Therefore your question is answered immediately by definition.

The more interesting question, which is what I think you really mean to ask, is to show that any countable set is either finite, or there is a bijective correspondence between it and $\mathbb{N}$.

Suppose we have an injective map $f\colon S\to \mathbb{N}$. Suppose that $S$ is not finite. We will construct a bijection $g\colon \mathbb{N}\to S$.

Firstly we describe an inductive process for picking elements $s_0,s_1,s_2,\cdots\in S$.

We know $f(S)$ is not empty, as $S$ is not finite (hence not empty), and given $s\in S$ we have $f(s)\in f(S)$. By the well-ordering principle we may pick $x\in S$ minimal in $f(S)$. As $f$ injective, there is a unique $s_0\in S$ such that $f(s_0)=x$.

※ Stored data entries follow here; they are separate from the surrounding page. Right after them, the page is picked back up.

/-- The words MVAQ writes, in the order 0 to 3. -/
def moveFour (x : Engine) (a : MvaqArgs) : Nat → Nat → Word → List (Nat × Word) × Bool × Word
  | 0, _, g => ([], false, g)
  | n + 1, i, g =>
    let (r, sat, g) := moveOne (x.accVal i) (x.scale a.scs.toNat) a.w a.rnd g
    let (rs, sats, g) := moveFour x a n (i + 1) g
    ((4 * a.q.toNat + i, r) :: rs, sat || sats, g)

/-- MVAQ. SAT is the OR of what the four moves give: DESIGN CHOICE (log 60). -/
def effMvaq (e : Nat) (a : MvaqArgs) (s : State) : State :=
  let x := s.engine e
  let g := a.dgs.toNat
  let (rs, sat, dg) := moveFour x a 4 0 (x.dither g)
  let s := if a.rnd = 2 then s.fly e 1 (.agu (0x24 + g) dg) else s
  let s := rs.foldl (fun s p => s.fly e 2 (.dreg p.1 p.2 0)) s
  let s := s.fly e 2 (.sat sat)
  if sat then s.fly e 2 (.stickySet true false) else s

/-! ### Accumulator operations (04 R87) -/

/-- One accumulator update, in the accumulate stage (R79). -/
def effAcc (e : Nat) (k : Nat) (f : AccFn) (s : State) : State := s.fly e 3 (.acc [⟨k, f⟩])

/-- NORM's count: the register as a signed integer, clamped (03 R57). -/
def normCount (v : Int) : Int := clampInt (-64) 64 v

/-- EXPA. -/
def effExpa (e k d : Nat) (s : State) : State :=
  let v := (s.engine e).accVal k
  (s.fly e 2 (.dreg d (code 32 (exponent 62 v)) 0)).fly e 2 (.zn (decide (v = 0)) (decide (v < 0)))

/-- ATST. -/
def effAtst (e k : Nat) (s : State) : State :=
  let v := (s.engine e).accVal k
  s.fly e 1 (.zn (decide (v = 0)) (decide (v < 0)))

/-! ### Loads and stores (04 R88) -/

/-- The memory a pointer addresses: P0-P3 X, P4-P7 Y (R84). -/
def pointsY (a : AddrSpec) : Bool := decide (4 ≤ a.ptr.toNat)

/-- A load of one word from an address. -/
def State.loadWord (s : State) (e d : Nat) (y : Bool) (addr : Nat) : State :=
  let (w, s) := s.readXY e y addr
  s.fly e 2 (.dreg d w 0)

/-- A load of a quad from four addresses. -/
def State.loadQuad (s : State) (e q : Nat) (y : Bool) (addrs : List Nat) : State :=
  let (ws, s) := s.readWords e y addrs
  (List.range 4).foldl (fun s i => s.fly e 2 (.dreg (4 * q + i) (ws.getD i 0) 0)) s

/-- The four addresses of an absolute quad. -/
def absQuad (a : Nat) : List Nat := (List.range 4).map fun i => (a + i) % 65536

/-- The words of a D quad at four addresses. -/
def quadStores (x : Engine) (q : Nat) (addrs : List Nat) : List (Nat × Word) :=
  addrs.zip ((List.range 4).map fun i => (x.dreg (4 * q + i)).val)

/-- LDW. -/
def effLdw (e d : Nat) (a : AddrSpec) (s : State) : State :=
  let (addr, upd) := (s.engine e).access a false
  (s.loadWord e d (pointsY a) addr).pointerUpdate e a.ptr.toNat upd

/-- LDQ. -/
def effLdq (e q : Nat) (a : AddrSpec) (s : State) : State :=
  let x := s.engine e
  let (addr, upd) := x.access a true
  (s.loadQuad e q (pointsY a) (x.quadAddrs a.ptr.toNat addr)).pointerUpdate e a.ptr.toNat upd

/-- STW. -/
def effStw (e d : Nat) (a : AddrSpec) (s : State) : State :=
  let x := s.engine e
  let (addr, upd) := x.access a false
  (s.storeWords e (pointsY a) [(addr, (x.dreg d).val)]).pointerUpdate e a.ptr.toNat upd

/-- STQ. -/
def effStq (e q : Nat) (a : AddrSpec) (s : State) : State :=
  let x := s.engine e
  let (addr, upd) := x.access a true
  (s.storeWords e (pointsY a) (quadStores x q (x.quadAddrs a.ptr.toNat addr))).pointerUpdate e a.ptr.toNat upd

/-! ### ALU (04 R89) -/

/-- An ALU result: the word, and for the operations marked SAT whether it saturated. -/
structure AluResult where
  val : Word
  sat : Option Bool := none

/-- An exact value saturated to s.31. -/
def aluSat (v : Int) : AluResult := ⟨code 32 (satBits 32 v), some (decide (satBits 32 v ≠ v))⟩

/-- The shift count of ASH and LSH: b clamped to −32 to +31. -/
def shiftCount (b : Word) : Int := clampInt (-32) 31 (sval b)

/-- ASH: saturated to the left, discarded toward minus infinity to the right. -/
def ashResult (a b : Word) : AluResult := aluSat (shiftFloor (sval a) (shiftCount b))

/-- LSH. -/
def lshResult (a b : Word) : AluResult :=
  let n := shiftCount b
  if 0 ≤ n then ⟨a <<< n.toNat, none⟩ else ⟨a >>> (-n).toNat, none⟩

/-- The second operand (R89). -/
def Engine.aluB (x : Engine) : AluB → Word
  | .reg d => (x.dreg d.toNat).val
  | .imm v => v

Once $s_0,s_1,\cdots,s_{i-1}\in S$ have been selected, we select $s_i\in S$ as follows. The set: $$X_i=\{x\in f(S)| x>f(s_{i-1})\},$$ is non-empty, as otherwise the image of $f$ would be a finite set, so $S$ would be finite. By the well-ordering principle we may pick $x\in X_i$ minimal. As $f$ injective, there is a unique $s_i\in S$ with $f(s_i)=x$.

Now we claim the function $g\colon \mathbb{N}\to S$ mapping $i\mapsto s_i$ is bijective.

Note that by construction, for $i>0$ we have $f(s_i)\in X_i$ so $f(s_i)> f(s_{i-1})$. Then by induction on the size of $j-i$, we have if $j>i$ then $f(s_j)>f(s_i)$. Thus $g$ must be injective.

Now pick an arbitrary $s\in S$. To show that $g$ is surjective, we must show that $s=s_i$ for some $i\in \mathbb{N}$. We know $f(s_i)$ is an increasing sequence, so for some $j\in\mathbb{N}$, we have $f(s_j)>f(s)$, so $f(s)\notin X_j$.

To complete our proof we will prove by induction that for $j>0$:$$f(S)=\{f(s_0),f(s_1),\cdots,f(s_{j-1})\}\cup X_j$$

Thus we have that $f(s)=f(s_i)$ for some $i<j$ and $s=s_i$.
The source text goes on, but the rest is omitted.